Presentation
The 1973/74 and 1978/79 oil crises impressed upon the main oil-importing economies the need to take steps in order to mitigate the effects of major oil-supply disruptions.
As a response, the International Energy Agency was instituted within the OECD and common rules on supply security were later adopted by the European Union. Both have in common
the stipulation that mandatory stocks of petroleum and petroleum-products are to be maintained by the member-countries, so that they can be released in the event of a considerable
supply crisis.
EGREP, E.P.E. follows the model most widely adopted by OECD countries in order to ensure compliance with compulsory stock obligations, namely, a state agency who maintains the whole or part of such stocks.

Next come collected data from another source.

/-- What moves next. The agenda is the model's stand-in for everything the spec leaves to arbitration, to the firmware and to
the world outside; each turn takes effect only where the spec enables it. -/
inductive Turn where
  | issue (core pos : Nat)                       -- the warp issues its next word
  | act (step : Instr)                           -- a step without an encoding
  | tick                                         -- one cycle of the arithmetic clock
  | loadOperands (core gang : Nat)               -- a term step's operands are loaded (R251)
  | evictL1 (core sector : Nat)                  -- replacement in L1 (R128)
  | evictTlb (index : Nat)                       -- replacement in a TLB (R116)
  | evictWalk (index : Nat)                      -- replacement in a page walker's cache (R117)
  | evictL2 (sector : Nat)                       -- replacement in L2 (R128, R131)
  | evictCode (core word : Nat)                  -- the oldest value of a fetched word is dropped (R315)
  | fetchAhead (core word : Nat)                 -- a core reads an instruction word ahead of its run (R315)
  | appCore (core : Nat) (access : AppAccess)    -- an application core's access to HBM, or its fence (R316)
  | readAgain (core pos op lane : Nat)           -- a plain load that is still to return reads in a lane (R302, R304)
  | fillL1 (core sector : Nat)                   -- a plain read of a sector ahead of its load, into L1 (R134, R304)
  | engineRead (engine place : Nat)              -- a copy or gather reads a word ahead of its row or bag (R311)
  | engineWrite (engine word : Nat)              -- it writes a word ahead of the others of its row or bag (R311)
  | storeWord (warp word : Nat)                  -- a word of a publication's write is performed ahead of the others (R311)
  | apply (write : Nat)                          -- a die applies a write (R303)
  | setFlash (bytes : List Byte)                 -- what the boot flash holds
  | setPartition (number : Nat) (p : Partition)  -- trusted firmware (R397)
  | setContext (id : Nat) (c : Context)          -- trusted firmware (R397)
  | setDebug (id : Nat) (on : Bool)              -- firmware (R384 HSTAT[1])
  | retireContext (id : Nat)                     -- firmware
  | setQueue (queue : Nat) (q : CmdQueue)        -- trusted firmware (R390)
  | setRing (arbiter base size : Nat)            -- untrusted firmware (R400)
  | setPodSlot (slot accelerator : Nat)          -- firmware's pod table (R394)
  | setWindow (function : Nat) (w : Window)      -- firmware (R392)
  | setHostBase (base : Nat)                     -- firmware: where host memory begins for the package (R392)
  | setIommu (function : Nat) (ms : List IoMapping)   -- untrusted firmware's IOMMU mappings (R393)
  | loadSections (partition offset : Nat) (bytes : List Byte)   -- the firmware writes an image's weight-store sections (R91)
  | ownPodSlot (slot : Nat)                      -- the package's own slot (R394)
  | outside (addr : Nat) (bytes : List Byte)     -- an owner's agents write host, device or pod memory (R389, R394)
  | flit (die loop stop : Nat)                   -- a flit waits to enter a loop (R139)
  | enter (flit : Nat)                           -- a waiting flit enters its loop
  deriving DecidableEq, Repr, Inhabited

/-- The state of the package. `m` is everything below the firmware; the fields above it are set by boot, the firmware, the
clock and the agenda. -/
structure State where
  boot       : BootPhase
  flash      : List Byte          -- the boot flash: configuration record, signature, trusted firmware (R398)
  mode       : Mode
  counter    : DWord              -- the package cycle counter (R5)
  thirteenths : Nat               -- of a count, in cool mode (R5)
  partitions : SMap Partition
  contexts   : SMap Context
  pod        : SMap Nat           -- the pod table: slot to accelerator id
  ownSlot    : Option Nat         -- the package's own slot
  bars       : SMap Window        -- BAR2 windows by function (R392)
  iommu      : SMap (List IoMapping)   -- IOMMU mappings by device (R393)
  hostBase   : Nat                -- set by the firmware (R392)
  agenda     : List Turn
  turn       : Nat
  m          : Mach
  deriving DecidableEq, Repr, Inhabited

/-- Why a step stops with a fault. -/
inductive Fault where
  /-- Raised by every meaning of an instruction word when no warp is issuing (`Mach.cur` names none): a word is not executed
  outside a run. Safe: the hardware has no such step. -/
  | noWarp
  deriving DecidableEq, Repr

/-- Why a step is refused. -/
inductive Refusal where
  /-- Raised only by the dispatcher, for an instruction that has no meaning yet. Safe. -/
  | notModelled (mnemonic : String)
  deriving DecidableEq, Repr

/-- An arbiter before the firmware sets its ring (R400). -/
def Arbiter.fresh : Arbiter := { base := 0, size := 0, head := 0, used := 0, held := [] }

/-- The machine after package reset: nothing resident, nothing in flight; the counter stands at 0, so that banks 0 and 1 of each die are in their refresh
windows (R176). -/
def Mach.reset : Mach :=
  { mem := [], poison := [], l2 := [], late := [], rels := [], errors := 0, wstore := [[], []], windows := [(0, 0), (1, 0), (16, 0), (17, 0)], tlb := [], walks := [], touches := [], cores := [], ctxCores := []
    ctxClusters := [], grids := [], slices := [], copies := [], gathers := [], chains := [], dirQueue := [], tiles := [], stores := []
    saved := [], flits := [], arbiters := [.fresh, .fresh, .fresh], msix := [], queues := [], apps := [], cy := 0, nextId := 1, free := 0, cur := none }

/-- The package right after reset: not booted, nothing bound by the firmware (R388, R398). The values the spec does not give
are those of the log entries 1 to 3. -/
def State.reset : State :=
  { boot := .off, flash := [], mode := .full, counter := 0, thirteenths := 0, partitions := [], contexts := [], pod := []
    ownSlot := none, bars := [], iommu := [], hostBase := 0, agenda := [], turn := 0, m := .reset }

end Sys2Proof.Machine
end

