-- ==== Sys2Proof/Machine/Warps.lean ====
section
/-! DEFINITION. Warps, groups and threads at run boundaries (R319, R322, R326), events (R400), the end of threads, warps and
slices (R334, R351, R357, R383), the retirement of chain declarations (R280), and fault records (R371, R372). -/

namespace Sys2Proof.Machine

/-! Events (R400). -/

/-- An event of a die's (or the front-end die's, 2) arbiter, held by its source until the arbiter accepts it. -/
def raiseEvent (m : Mach) (e : Event) : Mach :=
  let (id, m) := m.newId
  let a := m.arbiters.getD e.src .fresh
  { m with arbiters := setAt m.arbiters e.src { a with held := mset a.held id e } }

/-- Bytes of a record whose content the spec does not give: free values. -/
def openBytes (m : Mach) (n : Nat) : List Byte × Mach := ((List.range n).map (fun i => Config.freeByte (m.free + i)), { m with free := m.free + n })

/-- The cause code of R373. -/
def causeCode : Cause → Nat
  | .illegalOp => 0x01 | .reservedField => 0x02 | .priv => 0x03 | .staleLatch => 0x04 | .leaseWrite => 0x05 | .align => 0x06
  | .addr => 0x07 | .pageRead => 0x08 | .pageWrite => 0x09 | .pageProt => 0x0A | .spadRange => 0x0B | .selfMask => 0x0C
  | .syncMask => 0x0D | .spillQuota => 0x0E | .wsWrite => 0x0F | .accAbsent => 0x10 | .accRetired => 0x11 | .accCycle => 0x12
  | .accNorsv => 0x13 | .promiseMiss => 0x18 | .budget => 0x19 | .trap => 0x1A | .bkpt => 0x1B | .gathRange => 0x1C

/-- The 128 bits of a lane's fault record (R372). -/
def recordBits (r : Record) : Nat :=
  (r.pc.toNat / 4) * 2 ^ 82 + (r.run % 32) * 2 ^ 77 + (if r.imp then 2 ^ 76 else 0) + causeCode r.cause * 2 ^ 64
    + r.detail.toNat * 2 ^ 56 + r.addr.toNat

/-- The 128 bits of a store-fault entry (R380); `run` is its LANE. -/
def sfqBits (r : Record) : Nat :=
  (r.pc.toNat / 4) * 2 ^ 82 + (r.run % 32) * 2 ^ 77 + (r.slot % 32) * 2 ^ 72 + causeCode r.cause * 2 ^ 64
    + r.detail.toNat * 2 ^ 56 + (r.kind % 16) * 2 ^ 52 + r.addr.toNat

/-- WHO of an event: slot in [12:8], lane in [4:0] (R400). -/
def whoWord (slot lane : Nat) : Word := BitVec.ofNat 32 (slot % 32 * 256 + lane % 32)

/-- The event that reports a lane's record (R374, type 0x01). -/
def recordEvent (core ctx slot lane : Nat) (r : Record) : Event :=
  { type := 0x01, src := dieOf core, ctx := ctx, who := whoWord slot lane, pay := natToBytes 16 (recordBits r), function := none }

/-- The event that reports a store-fault entry of a warp with no thread left (R381, type 0x02). -/
def sfqEvent (core ctx : Nat) (e : SfqEntry) : Event :=
  { type := 0x02, src := dieOf core, ctx := ctx, who := whoWord e.entry.slot e.lane, pay := natToBytes 16 (sfqBits e.entry), function := none }

/-! Threads and groups. -/

/-- A warp's thread at a lane. -/
def Warp.thread (w : Warp) (l : Nat) : Thread := w.threads.getD l .none
/-- The warp with the threads of some lanes changed. -/
def Warp.adjThreads (w : Warp) (ls : List Nat) (f : Thread → Thread) : Warp :=
  { w with threads := (List.range 32).map (fun l => if ls.contains l then f (w.thread l) else w.thread l) }
/-- Whether a lane position counts as exited (R328): its thread has exited, or it holds none. -/
def Warp.exited (w : Warp) (l : Nat) : Bool := (w.thread l).status == .exited || (w.thread l).status == .empty
/-- Whether every thread of a warp has exited. -/
def Warp.allExited (w : Warp) : Bool := (List.range 32).all w.exited
/-- The parked lanes that no handler holds yet. -/
def Warp.parkedLanes (w : Warp) : List Nat := (List.range 32).filter (fun l => (w.thread l).status == .parked && !(w.thread l).entered)

/-- The value of a register (R181: a register that is not live reads 0). -/
def Warp.reg (w : Warp) (r : Nat) : LaneVec := mgetD w.regs r zeroVec
/-- The value of a register in a lane. -/
def Warp.regLane (w : Warp) (r l : Nat) : Word := laneOf (w.reg r) l

/-- How often a register has been written. -/
def genOf (g : SMap Nat) (r : Nat) : Nat := mgetD g r 0
/-- The counts after one register is written: its value stands in another physical register from then on (R181). -/
def bumpGen (g : SMap Nat) (r : Nat) : SMap Nat := mset g r (genOf g r + 1)

/-- Whether an open level keeps the value that a register had when it had been written `gen` times (R181, R287). -/
def Warp.retains (w : Warp) (r gen : Nat) : Bool :=
  w.levels.any (fun l => (mget l.snapshot.regs r).isSome && genOf l.snapshot.gens r == gen)

/-- The retained values in the Satchel once a register is rewritten: its old value stays there when it stood there and a level keeps it. -/
def Warp.awayAfter (w : Warp) (r : Nat) : List (Nat × Nat) :=
  if w.spilled.contains r && w.retains r (genOf w.gens r) then w.away ++ [(r, genOf w.gens r)] else w.away

/-- The values of a warp in the order of use once registers of a list have been used, `gens` as they stand then: the values that nothing refers to any more leave it. -/
def Warp.usedAfter (w : Warp) (gens : SMap Nat) (rs : List Nat) : List (Nat × Nat) :=
  rs.map (fun r => (r, genOf gens r)) ++ w.lru.filter (fun e => !rs.contains e.1 || (e.2 ≠ genOf gens e.1 && w.retains e.1 e.2))

/-- A register written in the lanes of a mask, the others kept (R180). A register all of whose lanes are 0 is not live (R181). A
written register is resident, and the most recently used. -/
def Warp.writeReg (w : Warp) (r : Nat) (mask : Word) (f : Nat → Word) : Warp :=
  let v := mergeVec (w.reg r) mask f
  { w with regs := mput zeroVec w.regs r v, gens := bumpGen w.gens r, away := w.awayAfter r, spilled := w.spilled.filter (· ≠ r)
           lru := w.usedAfter (bumpGen w.gens r) [r] }

/-- Groups of one PC and depth merged (R319, R322): a group at a run boundary joins an earlier one that stands at a run boundary
with the same PC and depth, when neither waits at a convergence point or both do. -/
def mergeInto (g : Group) : List Group → List Group
  | [] => [g]
  | h :: t =>
    if h.run.isNone && g.run.isNone && h.pc == g.pc && h.depth == g.depth && h.passed == g.passed && (h.conv.isNone == g.conv.isNone) then
      { h with lanes := h.lanes ||| g.lanes, idle := max h.idle g.idle, conv := h.conv.map (fun n => max n (g.conv.getD 0)) } :: t
    else h :: mergeInto g t

/-- A warp's groups after merging, empty groups dropped. -/
def regroup (gs : List Group) : List Group := (gs.filter (fun g => g.lanes != 0)).foldl (fun acc g => mergeInto g acc) []

/-- A group at a run boundary. -/
def Group.at_ (lanes : Word) (pc : Pc) (depth : Nat) : Group :=
  { lanes := lanes, pc := pc, depth := depth, run := none, conv := none, passed := false, idle := 0, out := false }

It is the model elected, among others, by Denmark, France, Germany, Ireland, The Netherlands and Spain. In some countries, such as Germany, Ireland and The Netherlands, the agency is responsible for the whole of the emergency reserves; others, like France, Portugal and Spain, split the obligation between the agency and the industry.
EGREP is a public corporate entity whose role is to build up and maintain the “strategic” portion of the emergency stocks of petroleum and petroleum-products. This service is financed through a levy charged to oil-sector operators based on the volume of oil-products they introduce in the market.
EGREP aims at balancing its budget, in accordance with the prevailing model throughout the European Union. This not-for-profit nature was formally mandated by the recent European directive on emergency stocks, due to be transposed into national law no later than the 31st of December 2012.